◆ Exercise instructions: Filter the listing below down to the lines with the word "mics" and copy those.

◆ Material for this task:
-- ==== Sys2Proof/Laws/State.lean ====
section
/-! SUPPORT. The fields of State under the named updates: what an update leaves alone, true by unfolding. -/

namespace Sys2Proof.Machine

variable (s : State)

/-! State.setReg writes only the register file. -/

@[simp] theorem State.setReg_jobs (a : Nat) (w : Word) : (s.setReg a w).jobs = s.jobs := rfl
@[simp] theorem State.setReg_jobSeq (a : Nat) (w : Word) : (s.setReg a w).jobSeq = s.jobSeq := rfl
@[simp] theorem State.setReg_lastJobId (a : Nat) (w : Word) : (s.setReg a w).lastJobId = s.lastJobId := rfl
@[simp] theorem State.setReg_free (a : Nat) (w : Word) : (s.setReg a w).free = s.free := rfl
@[simp] theorem State.setReg_pins (a : Nat) (w : Word) : (s.setReg a w).pins = s.pins := rfl
@[simp] theorem State.setReg_grants (a : Nat) (w : Word) : (s.setReg a w).grants = s.grants := rfl
@[simp] theorem State.setReg_domState (a : Nat) (w : Word) : (s.setReg a w).domState = s.domState := rfl
@[simp] theorem State.setReg_gated (a : Nat) (w : Word) : (s.setReg a w).gated = s.gated := rfl
@[simp] theorem State.setReg_quiet (a : Nat) (w : Word) : (s.setReg a w).quiet = s.quiet := rfl
@[simp] theorem State.setReg_poison (a : Nat) (w : Word) : (s.setReg a w).poison = s.poison := rfl
@[simp] theorem State.setReg_sram (a : Nat) (w : Word) : (s.setReg a w).sram = s.sram := rfl
@[simp] theorem State.setReg_ain (a : Nat) (w : Word) : (s.setReg a w).ain = s.ain := rfl
@[simp] theorem State.setReg_bias (a : Nat) (w : Word) : (s.setReg a w).bias = s.bias := rfl
@[simp] theorem State.setReg_beep (a : Nat) (w : Word) : (s.setReg a w).beep = s.beep := rfl
@[simp] theorem State.setReg_aslTrim (a : Nat) (w : Word) : (s.setReg a w).aslTrim = s.aslTrim := rfl
@[simp] theorem State.setReg_adcSubst (a : Nat) (w : Word) : (s.setReg a w).adcSubst = s.adcSubst := rfl
@[simp] theorem State.setReg_vrefaStarted (a : Nat) (w : Word) : (s.setReg a w).vrefaStarted = s.vrefaStarted := rfl
@[simp] theorem State.setReg_aout (a : Nat) (w : Word) : (s.setReg a w).aout = s.aout := rfl
@[simp] theorem State.setReg_jack (a : Nat) (w : Word) : (s.setReg a w).jack = s.jack := rfl
@[simp] theorem State.setReg_dslTrim (a : Nat) (w : Word) : (s.setReg a w).dslTrim = s.dslTrim := rfl
@[simp] theorem State.setReg_dacSubst (a : Nat) (w : Word) : (s.setReg a w).dacSubst = s.dacSubst := rfl
@[simp] theorem State.setReg_vrefbStarted (a : Nat) (w : Word) : (s.setReg a w).vrefbStarted = s.vrefbStarted := rfl
@[simp] theorem State.setReg_cpFault (a : Nat) (w : Word) : (s.setReg a w).cpFault = s.cpFault := rfl
@[simp] theorem State.setReg_cpStop (a : Nat) (w : Word) : (s.setReg a w).cpStop = s.cpStop := rfl
@[simp] theorem State.setReg_spk (a : Nat) (w : Word) : (s.setReg a w).spk = s.spk := rfl
@[simp] theorem State.setReg_lanes (a : Nat) (w : Word) : (s.setReg a w).lanes = s.lanes := rfl
@[simp] theorem State.setReg_coefPend (a : Nat) (w : Word) : (s.setReg a w).coefPend = s.coefPend := rfl
@[simp] theorem State.setReg_poolFree (a : Nat) (w : Word) : (s.setReg a w).poolFree = s.poolFree := rfl
@[simp] theorem State.setReg_xpPend (a : Nat) (w : Word) : (s.setReg a w).xpPend = s.xpPend := rfl
@[simp] theorem State.setReg_xpAct (a : Nat) (w : Word) : (s.setReg a w).xpAct = s.xpAct := rfl
@[simp] theorem State.setReg_xpRamp (a : Nat) (w : Word) : (s.setReg a w).xpRamp = s.xpRamp := rfl
@[simp] theorem State.setReg_sinkAct (a : Nat) (w : Word) : (s.setReg a w).sinkAct = s.sinkAct := rfl
@[simp] theorem State.setReg_sinkFade (a : Nat) (w : Word) : (s.setReg a w).sinkFade = s.sinkFade := rfl
@[simp] theorem State.setReg_tapFade (a : Nat) (w : Word) : (s.setReg a w).tapFade = s.tapFade := rfl
@[simp] theorem State.setReg_bus (a : Nat) (w : Word) : (s.setReg a w).bus = s.bus := rfl
@[simp] theorem State.setReg_fifTarget (a : Nat) (w : Word) : (s.setReg a w).fifTarget = s.fifTarget := rfl
@[simp] theorem State.setReg_ainTap (a : Nat) (w : Word) : (s.setReg a w).ainTap = s.ainTap := rfl
@[simp] theorem State.setReg_sap (a : Nat) (w : Word) : (s.setReg a w).sap = s.sap := rfl
@[simp] theorem State.setReg_pdm (a : Nat) (w : Word) : (s.setReg a w).pdm = s.pdm := rfl
@[simp] theorem State.setReg_mics (a : Nat) (w : Word) : (s.setReg a w).mics = s.mics := rfl
@[simp] theorem State.setReg_spdRx (a : Nat) (w : Word) : (s.setReg a w).spdRx = s.spdRx := rfl
@[simp] theorem State.setReg_spdTx (a : Nat) (w : Word) : (s.setReg a w).spdTx = s.spdTx := rfl
@[simp] theorem State.setReg_trk (a : Nat) (w : Word) : (s.setReg a w).trk = s.trk := rfl
@[simp] theorem State.setReg_mains (a : Nat) (w : Word) : (s.setReg a w).mains = s.mains := rfl
@[simp] theorem State.setReg_feChange (a : Nat) (w : Word) : (s.setReg a w).feChange = s.feChange := rfl
@[simp] theorem State.setReg_engStop (a : Nat) (w : Word) : (s.setReg a w).engStop = s.engStop := rfl
@[simp] theorem State.setReg_opHeld (a : Nat) (w : Word) : (s.setReg a w).opHeld = s.opHeld := rfl
@[simp] theorem State.setReg_tkoOn (a : Nat) (w : Word) : (s.setReg a w).tkoOn = s.tkoOn := rfl
@[simp] theorem State.setReg_tko (a : Nat) (w : Word) : (s.setReg a w).tko = s.tko := rfl
@[simp] theorem State.setReg_pllTest (a : Nat) (w : Word) : (s.setReg a w).pllTest = s.pllTest := rfl
@[simp] theorem State.setReg_lst (a : Nat) (w : Word) : (s.setReg a w).lst = s.lst := rfl
@[simp] theorem State.setReg_usb (a : Nat) (w : Word) : (s.setReg a w).usb = s.usb := rfl
@[simp] theorem State.setReg_pwr (a : Nat) (w : Word) : (s.setReg a w).pwr = s.pwr := rfl
@[simp] theorem State.setReg_sns (a : Nat) (w : Word) : (s.setReg a w).sns = s.sns := rfl
@[simp] theorem State.setReg_pmb (a : Nat) (w : Word) : (s.setReg a w).pmb = s.pmb := rfl
@[simp] theorem State.setReg_opNext (a : Nat) (w : Word) : (s.setReg a w).opNext = s.opNext := rfl
@[simp] theorem State.setReg_blw (a : Nat) (w : Word) : (s.setReg a w).blw = s.blw := rfl
@[simp] theorem State.setReg_mem (a : Nat) (w : Word) : (s.setReg a w).mem = s.mem := rfl
@[simp] theorem State.setReg_stalled (a : Nat) (w : Word) : (s.setReg a w).stalled = s.stalled := rfl
@[simp] theorem State.setReg_smb (a : Nat) (w : Word) : (s.setReg a w).smb = s.smb := rfl
@[simp] theorem State.setReg_otp (a : Nat) (w : Word) : (s.setReg a w).otp = s.otp := rfl
@[simp] theorem State.setReg_mac (a : Nat) (w : Word) : (s.setReg a w).mac = s.mac := rfl
@[simp] theorem State.setReg_bankTest (a : Nat) (w : Word) : (s.setReg a w).bankTest = s.bankTest := rfl
@[simp] theorem State.setReg_rotMs (a : Nat) (w : Word) : (s.setReg a w).rotMs = s.rotMs := rfl
@[simp] theorem State.setReg_rotDue (a : Nat) (w : Word) : (s.setReg a w).rotDue = s.rotDue := rfl
@[simp] theorem State.setReg_lcy (a : Nat) (w : Word) : (s.setReg a w).lcy = s.lcy := rfl
@[simp] theorem State.setReg_jtag (a : Nat) (w : Word) : (s.setReg a w).jtag = s.jtag := rfl
@[simp] theorem State.setReg_freezeArmed (a : Nat) (w : Word) : (s.setReg a w).freezeArmed = s.freezeArmed := rfl
@[simp] theorem State.setReg_boot (a : Nat) (w : Word) : (s.setReg a w).boot = s.boot := rfl
@[simp] theorem State.setReg_keptMgmt (a : Nat) (w : Word) : (s.setReg a w).keptMgmt = s.keptMgmt := rfl
@[simp] theorem State.setReg_keptUsb (a : Nat) (w : Word) : (s.setReg a w).keptUsb = s.keptUsb := rfl
@[simp] theorem State.setReg_famOut (a : Nat) (w : Word) : (s.setReg a w).famOut = s.famOut := rfl
@[simp] theorem State.setReg_seen (a : Nat) (w : Word) : (s.setReg a w).seen = s.seen := rfl
@[simp] theorem State.setReg_answers (a : Nat) (w : Word) : (s.setReg a w).answers = s.answers := rfl
@[simp] theorem State.setReg_ldr (a : Nat) (w : Word) : (s.setReg a w).ldr = s.ldr := rfl
@[simp] theorem State.setReg_pending (a : Nat) (w : Word) : (s.setReg a w).pending = s.pending := rfl
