-- ==== Sys2Proof/Laws/Sram.lean ====
section
/-! SUPPORT. Laws of the shared SRAM (R408, R411, R418): every operation keeps the canonical form, a write is read back, and
leaves every other word. -/

namespace Sys2Proof.Machine

variable (s : State)

/-! ## The canonical form -/

/-- Whatever words are left out, the rest stays canonical. -/
theorem canonical_filter {α : Type} [DecidableEq α] (d : Nat → α) (l : List (Nat × α)) (p : Nat × α → Bool)
    (h : canonical d l = true) : canonical d (l.filter p) = true := by
  rw [canonical_iff] at h ⊢
  exact ⟨h.1.filter _, fun e he => h.2 e (List.mem_of_mem_filter he)⟩

theorem Memory.wf_nil : Memory.wf [] = true := rfl

theorem Memory.wf_store {l : List (Nat × Word)} (a : Nat) (w : Word) (h : Memory.wf l = true) :
    Memory.wf (store l a w 0#32) = true := canonical_store (fun _ => 0#32) l a w h

theorem State.sramWrite_wf (a : Nat) (w : Word) (h : Memory.wf s.sram = true) : Memory.wf (s.sramWrite a w).sram = true :=
  Memory.wf_store a w h

theorem State.sramPutByte_wf (b o v : Nat) (h : Memory.wf s.sram = true) : Memory.wf (s.sramPutByte b o v).sram = true :=
  s.sramWrite_wf _ _ h

theorem State.sramPutBytes_wf (b : Nat) (l : List Nat) : ∀ (o : Nat) (s : State), Memory.wf s.sram = true →
    Memory.wf (s.sramPutBytes b o l).sram = true := by
  induction l with
  | nil => exact fun _ _ h => h
  | cons v t ih => exact fun o s h => ih (o + 1) _ (s.sramPutByte_wf b o v h)

theorem State.sramZero_wf (mask : Nat) (h : Memory.wf s.sram = true) : Memory.wf (s.sramZero mask).sram = true :=
  canonical_filter _ _ _ h

theorem State.sramPoison_wf (a : Nat) (i : Item) (h : Memory.wf s.sram = true) : Memory.wf (s.sramPoison a i).sram = true :=
  canonical_filter _ _ _ h

theorem State.sramClear_wf : Memory.wf s.sramClear.sram = true := rfl

theorem State.reset_sram_wf : Memory.wf State.reset.sram = true := rfl

/-! ## Reads after writes -/

/-- A written word is read back; the write cleared its poison. -/
theorem State.sramWord_sramWrite_self (a : Nat) (w : Word) : (s.sramWrite a w).sramWord a = w := by
  have hp : (s.sramWrite a w).wordPoisoned a = false := by simp [State.wordPoisoned, State.sramWrite]
  simp [State.sramWord, hp]
  simp [State.sramWrite]

/-- A write leaves every other word, poisoned or not. -/
theorem State.sramWord_sramWrite_ne {a b : Nat} (w : Word) (h : a ≠ b) : (s.sramWrite a w).sramWord b = s.sramWord b := by
  have hp : (s.sramWrite a w).wordPoisoned b = s.wordPoisoned b := by
    rw [Bool.eq_iff_iff]
    simp only [State.wordPoisoned, State.sramWrite, List.any_eq_true, List.mem_filter, decide_eq_true_eq]
    exact ⟨fun ⟨e, he, hb⟩ => ⟨e, he.1, hb⟩, fun ⟨e, he, hb⟩ => ⟨e, ⟨he, by omega⟩, hb⟩⟩
  have hl : lookup (s.sramWrite a w).sram b 0#32 = lookup s.sram b 0#32 := lookup_store_ne _ _ _ _ h
  unfold State.sramWord
  rw [hp, show lookup (s.sramWrite a w).sram b 0 = lookup s.sram b 0 from hl]

/-- A write of one word changes the SRAM and its poison only. -/
theorem State.sramWrite_eq (a : Nat) (w : Word) :
    s.sramWrite a w = { s with sram := (s.sramWrite a w).sram, poison := (s.sramWrite a w).poison } := rfl

end Sys2Proof.Machine
end

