theorem Touches.put_cpFault (h : Touches ps gs fs s t) (x : Bool) (hp : .cpFault ∈ ps) : Touches ps gs fs s { t with cpFault := x } :=
  ⟨fun p hn => Part.same_trans (h.1 p hn) (by cases p <;> first | rfl | exact absurd hp hn), h.2⟩

theorem Touches.put_cpStop (h : Touches ps gs fs s t) (x : Bool) (hp : .cpStop ∈ ps) : Touches ps gs fs s { t with cpStop := x } :=
  ⟨fun p hn => Part.same_trans (h.1 p hn) (by cases p <;> first | rfl | exact absurd hp hn), h.2⟩

theorem Touches.put_spk (h : Touches ps gs fs s t) (x : Vector Spk 4) (hp : .spk ∈ ps) : Touches ps gs fs s { t with spk := x } :=
  ⟨fun p hn => Part.same_trans (h.1 p hn) (by cases p <;> first | rfl | exact absurd hp hn), h.2⟩

theorem Touches.put_lanes (h : Touches ps gs fs s t) (x : Vector Lane 48) (hp : .lanes ∈ ps) : Touches ps gs fs s { t with lanes := x } :=
  ⟨fun p hn => Part.same_trans (h.1 p hn) (by cases p <;> first | rfl | exact absurd hp hn), h.2⟩

theorem Touches.put_coefPend (h : Touches ps gs fs s t) (x : List (Nat × Word)) (hp : .coefPend ∈ ps) : Touches ps gs fs s { t with coefPend := x } :=
  ⟨fun p hn => Part.same_trans (h.1 p hn) (by cases p <;> first | rfl | exact absurd hp hn), h.2⟩

theorem Touches.put_poolFree (h : Touches ps gs fs s t) (x : Nat) (hp : .poolFree ∈ ps) : Touches ps gs fs s { t with poolFree := x } :=
  ⟨fun p hn => Part.same_trans (h.1 p hn) (by cases p <;> first | rfl | exact absurd hp hn), h.2⟩

theorem Touches.put_xpPend (h : Touches ps gs fs s t) (x : List (Nat × Word)) (hp : .xpPend ∈ ps) : Touches ps gs fs s { t with xpPend := x } :=
  ⟨fun p hn => Part.same_trans (h.1 p hn) (by cases p <;> first | rfl | exact absurd hp hn), h.2⟩

theorem Touches.put_xpAct (h : Touches ps gs fs s t) (x : List (Nat × Word)) (hp : .xpAct ∈ ps) : Touches ps gs fs s { t with xpAct := x } :=
  ⟨fun p hn => Part.same_trans (h.1 p hn) (by cases p <;> first | rfl | exact absurd hp hn), h.2⟩

theorem Touches.put_xpRamp (h : Touches ps gs fs s t) (x : List (Nat × Xp)) (hp : .xpRamp ∈ ps) : Touches ps gs fs s { t with xpRamp := x } :=
  ⟨fun p hn => Part.same_trans (h.1 p hn) (by cases p <;> first | rfl | exact absurd hp hn), h.2⟩

theorem Touches.put_sinkAct (h : Touches ps gs fs s t) (x : List (Nat × Word)) (hp : .sinkAct ∈ ps) : Touches ps gs fs s { t with sinkAct := x } :=
  ⟨fun p hn => Part.same_trans (h.1 p hn) (by cases p <;> first | rfl | exact absurd hp hn), h.2⟩

theorem Touches.put_sinkFade (h : Touches ps gs fs s t) (x : List (Nat × Blend Word)) (hp : .sinkFade ∈ ps) : Touches ps gs fs s { t with sinkFade := x } :=
  ⟨fun p hn => Part.same_trans (h.1 p hn) (by cases p <;> first | rfl | exact absurd hp hn), h.2⟩

theorem Touches.put_tapFade (h : Touches ps gs fs s t) (x : List (Nat × Blend Nat)) (hp : .tapFade ∈ ps) : Touches ps gs fs s { t with tapFade := x } :=
  ⟨fun p hn => Part.same_trans (h.1 p hn) (by cases p <;> first | rfl | exact absurd hp hn), h.2⟩

theorem Touches.put_bus (h : Touches ps gs fs s t) (x : Vector Int 48) (hp : .bus ∈ ps) : Touches ps gs fs s { t with bus := x } :=
  ⟨fun p hn => Part.same_trans (h.1 p hn) (by cases p <;> first | rfl | exact absurd hp hn), h.2⟩

theorem Touches.put_fifTarget (h : Touches ps gs fs s t) (x : Vector Nat 128) (hp : .fifTarget ∈ ps) : Touches ps gs fs s { t with fifTarget := x } :=
  ⟨fun p hn => Part.same_trans (h.1 p hn) (by cases p <;> first | rfl | exact absurd hp hn), h.2⟩

theorem Touches.put_ainTap (h : Touches ps gs fs s t) (x : Vector Int 16) (hp : .ainTap ∈ ps) : Touches ps gs fs s { t with ainTap := x } :=
  ⟨fun p hn => Part.same_trans (h.1 p hn) (by cases p <;> first | rfl | exact absurd hp hn), h.2⟩

theorem Touches.put_sap (h : Touches ps gs fs s t) (x : Vector Sap 8) (hp : .sap ∈ ps) : Touches ps gs fs s { t with sap := x } :=
  ⟨fun p hn => Part.same_trans (h.1 p hn) (by cases p <;> first | rfl | exact absurd hp hn), h.2⟩

theorem Touches.put_pdm (h : Touches ps gs fs s t) (x : Vector PdmGrp 2) (hp : .pdm ∈ ps) : Touches ps gs fs s { t with pdm := x } :=
  ⟨fun p hn => Part.same_trans (h.1 p hn) (by cases p <;> first | rfl | exact absurd hp hn), h.2⟩

theorem Touches.put_mics (h : Touches ps gs fs s t) (x : Vector Mic 16) (hp : .mics ∈ ps) : Touches ps gs fs s { t with mics := x } :=
  ⟨fun p hn => Part.same_trans (h.1 p hn) (by cases p <;> first | rfl | exact absurd hp hn), h.2⟩

theorem Touches.put_spdRx (h : Touches ps gs fs s t) (x : SpdRx) (hp : .spdRx ∈ ps) : Touches ps gs fs s { t with spdRx := x } :=
  ⟨fun p hn => Part.same_trans (h.1 p hn) (by cases p <;> first | rfl | exact absurd hp hn), h.2⟩

theorem Touches.put_spdTx (h : Touches ps gs fs s t) (x : SpdTx) (hp : .spdTx ∈ ps) : Touches ps gs fs s { t with spdTx := x } :=
  ⟨fun p hn => Part.same_trans (h.1 p hn) (by cases p <;> first | rfl | exact absurd hp hn), h.2⟩

theorem Touches.put_trk (h : Touches ps gs fs s t) (x : Vector Trk 10) (hp : .trk ∈ ps) : Touches ps gs fs s { t with trk := x } :=
  ⟨fun p hn => Part.same_trans (h.1 p hn) (by cases p <;> first | rfl | exact absurd hp hn), h.2⟩

theorem Touches.put_mains (h : Touches ps gs fs s t) (x : Mains) (hp : .mains ∈ ps) : Touches ps gs fs s { t with mains := x } :=
  ⟨fun p hn => Part.same_trans (h.1 p hn) (by cases p <;> first | rfl | exact absurd hp hn), h.2⟩

theorem Touches.put_feChange (h : Touches ps gs fs s t) (x : FePhase) (hp : .feChange ∈ ps) : Touches ps gs fs s { t with feChange := x } :=
  ⟨fun p hn => Part.same_trans (h.1 p hn) (by cases p <;> first | rfl | exact absurd hp hn), h.2⟩

theorem Touches.put_engStop (h : Touches ps gs fs s t) (x : Bool) (hp : .engStop ∈ ps) : Touches ps gs fs s { t with engStop := x } :=
  ⟨fun p hn => Part.same_trans (h.1 p hn) (by cases p <;> first | rfl | exact absurd hp hn), h.2⟩

theorem Touches.put_opHeld (h : Touches ps gs fs s t) (x : Option Nat) (hp : .opHeld ∈ ps) : Touches ps gs fs s { t with opHeld := x } :=
  ⟨fun p hn => Part.same_trans (h.1 p hn) (by cases p <;> first | rfl | exact absurd hp hn), h.2⟩

theorem Touches.put_tkoOn (h : Touches ps gs fs s t) (x : Bool) (hp : .tkoOn ∈ ps) : Touches ps gs fs s { t with tkoOn := x } :=
  ⟨fun p hn => Part.same_trans (h.1 p hn) (by cases p <;> first | rfl | exact absurd hp hn), h.2⟩

theorem Touches.put_tko (h : Touches ps gs fs s t) (x : Tko) (hp : .tko ∈ ps) : Touches ps gs fs s { t with tko := x } :=
  ⟨fun p hn => Part.same_trans (h.1 p hn) (by cases p <;> first | rfl | exact absurd hp hn), h.2⟩

theorem Touches.put_pllTest (h : Touches ps gs fs s t) (x : Option Nat) (hp : .pllTest ∈ ps) : Touches ps gs fs s { t with pllTest := x } :=
  ⟨fun p hn => Part.same_trans (h.1 p hn) (by cases p <;> first | rfl | exact absurd hp hn), h.2⟩

theorem Touches.put_lst (h : Touches ps gs fs s t) (x : Lst) (hp : .lst ∈ ps) : Touches ps gs fs s { t with lst := x } :=
  ⟨fun p hn => Part.same_trans (h.1 p hn) (by cases p <;> first | rfl | exact absurd hp hn), h.2⟩

theorem Touches.put_usb (h : Touches ps gs fs s t) (x : Usb) (hp : .usb ∈ ps) : Touches ps gs fs s { t with usb := x } :=
  ⟨fun p hn => Part.same_trans (h.1 p hn) (by cases p <;> first | rfl | exact absurd hp hn), h.2⟩

theorem Touches.put_pwr (h : Touches ps gs fs s t) (x : Pwr) (hp : .pwr ∈ ps) : Touches ps gs fs s { t with pwr := x } :=
  ⟨fun p hn => Part.same_trans (h.1 p hn) (by cases p <;> first | rfl | exact absurd hp hn), h.2⟩

theorem Touches.put_sns (h : Touches ps gs fs s t) (x : Sns) (hp : .sns ∈ ps) : Touches ps gs fs s { t with sns := x } :=
  ⟨fun p hn => Part.same_trans (h.1 p hn) (by cases p <;> first | rfl | exact absurd hp hn), h.2⟩

theorem Touches.put_pmb (h : Touches ps gs fs s t) (x : Pmb) (hp : .pmb ∈ ps) : Touches ps gs fs s { t with pmb := x } :=
  ⟨fun p hn => Part.same_trans (h.1 p hn) (by cases p <;> first | rfl | exact absurd hp hn), h.2⟩

theorem Touches.put_opNext (h : Touches ps gs fs s t) (x : Option Nat) (hp : .opNext ∈ ps) : Touches ps gs fs s { t with opNext := x } :=
  ⟨fun p hn => Part.same_trans (h.1 p hn) (by cases p <;> first | rfl | exact absurd hp hn), h.2⟩

theorem Touches.put_blw (h : Touches ps gs fs s t) (x : Blw) (hp : .blw ∈ ps) : Touches ps gs fs s { t with blw := x } :=
  ⟨fun p hn => Part.same_trans (h.1 p hn) (by cases p <;> first | rfl | exact absurd hp hn), h.2⟩

theorem Touches.put_mem (h : Touches ps gs fs s t) (x : Mem) (hp : .mem ∈ ps) : Touches ps gs fs s { t with mem := x } :=
  ⟨fun p hn => Part.same_trans (h.1 p hn) (by cases p <;> first | rfl | exact absurd hp hn), h.2⟩

theorem Touches.put_stalled (h : Touches ps gs fs s t) (x : List Stall) (hp : .stalled ∈ ps) : Touches ps gs fs s { t with stalled := x } :=
  ⟨fun p hn => Part.same_trans (h.1 p hn) (by cases p <;> first | rfl | exact absurd hp hn), h.2⟩

theorem Touches.put_smb (h : Touches ps gs fs s t) (x : Smb) (hp : .smb ∈ ps) : Touches ps gs fs s { t with smb := x } :=
  ⟨fun p hn => Part.same_trans (h.1 p hn) (by cases p <;> first | rfl | exact absurd hp hn), h.2⟩

theorem Touches.put_otp (h : Touches ps gs fs s t) (x : List (Nat × Word)) (hp : .otp ∈ ps) : Touches ps gs fs s { t with otp := x } :=
  ⟨fun p hn => Part.same_trans (h.1 p hn) (by cases p <;> first | rfl | exact absurd hp hn), h.2⟩

theorem Touches.put_mac (h : Touches ps gs fs s t) (x : Option MacJob) (hp : .mac ∈ ps) : Touches ps gs fs s { t with mac := x } :=
  ⟨fun p hn => Part.same_trans (h.1 p hn) (by cases p <;> first | rfl | exact absurd hp hn), h.2⟩

theorem Touches.put_bankTest (h : Touches ps gs fs s t) (x : Option Nat) (hp : .bankTest ∈ ps) : Touches ps gs fs s { t with bankTest := x } :=
  ⟨fun p hn => Part.same_trans (h.1 p hn) (by cases p <;> first | rfl | exact absurd hp hn), h.2⟩

theorem Touches.put_rotMs (h : Touches ps gs fs s t) (x : Nat) (hp : .rotMs ∈ ps) : Touches ps gs fs s { t with rotMs := x } :=
  ⟨fun p hn => Part.same_trans (h.1 p hn) (by cases p <;> first | rfl | exact absurd hp hn), h.2⟩

theorem Touches.put_rotDue (h : Touches ps gs fs s t) (x : Bool) (hp : .rotDue ∈ ps) : Touches ps gs fs s { t with rotDue := x } :=
  ⟨fun p hn => Part.same_trans (h.1 p hn) (by cases p <;> first | rfl | exact absurd hp hn), h.2⟩

theorem Touches.put_lcy (h : Touches ps gs fs s t) (x : Lcy) (hp : .lcy ∈ ps) : Touches ps gs fs s { t with lcy := x } :=
  ⟨fun p hn => Part.same_trans (h.1 p hn) (by cases p <;> first | rfl | exact absurd hp hn), h.2⟩

theorem Touches.put_jtag (h : Touches ps gs fs s t) (x : Jtag) (hp : .jtag ∈ ps) : Touches ps gs fs s { t with jtag := x } :=
  ⟨fun p hn => Part.same_trans (h.1 p hn) (by cases p <;> first | rfl | exact absurd hp hn), h.2⟩

theorem Touches.put_freezeArmed (h : Touches ps gs fs s t) (x : Bool) (hp : .freezeArmed ∈ ps) : Touches ps gs fs s { t with freezeArmed := x } :=
  ⟨fun p hn => Part.same_trans (h.1 p hn) (by cases p <;> first | rfl | exact absurd hp hn), h.2⟩

theorem Touches.put_boot (h : Touches ps gs fs s t) (x : Boot) (hp : .boot ∈ ps) : Touches ps gs fs s { t with boot := x } :=
  ⟨fun p hn => Part.same_trans (h.1 p hn) (by cases p <;> first | rfl | exact absurd hp hn), h.2⟩

theorem Touches.put_keptMgmt (h : Touches ps gs fs s t) (x : Bool) (hp : .keptMgmt ∈ ps) : Touches ps gs fs s { t with keptMgmt := x } :=
  ⟨fun p hn => Part.same_trans (h.1 p hn) (by cases p <;> first | rfl | exact absurd hp hn), h.2⟩

theorem Touches.put_keptUsb (h : Touches ps gs fs s t) (x : Bool) (hp : .keptUsb ∈ ps) : Touches ps gs fs s { t with keptUsb := x } :=
  ⟨fun p hn => Part.same_trans (h.1 p hn) (by cases p <;> first | rfl | exact absurd hp hn), h.2⟩

theorem Touches.put_ldr (h : Touches ps gs fs s t) (x : Loader) (hp : .ldr ∈ ps) : Touches ps gs fs s { t with ldr := x } :=
  ⟨fun p hn => Part.same_trans (h.1 p hn) (by cases p <;> first | rfl | exact absurd hp hn), h.2⟩

theorem Touches.put_pending (h : Touches ps gs fs s t) (x : List Instr) (hp : .pending ∈ ps) : Touches ps gs fs s { t with pending := x } :=
  ⟨fun p hn => Part.same_trans (h.1 p hn) (by cases p <;> first | rfl | exact absurd hp hn), h.2⟩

◆ Response for this exercise:
@[simp] theorem State.setReg_mics (a : Nat) (w : Word) : (s.setReg a w).mics = s.mics := rfl
theorem Touches.put_mics (h : Touches ps gs fs s t) (x : Vector Mic 16) (hp : .mics ∈ ps) : Touches ps gs fs s { t with mics := x } :=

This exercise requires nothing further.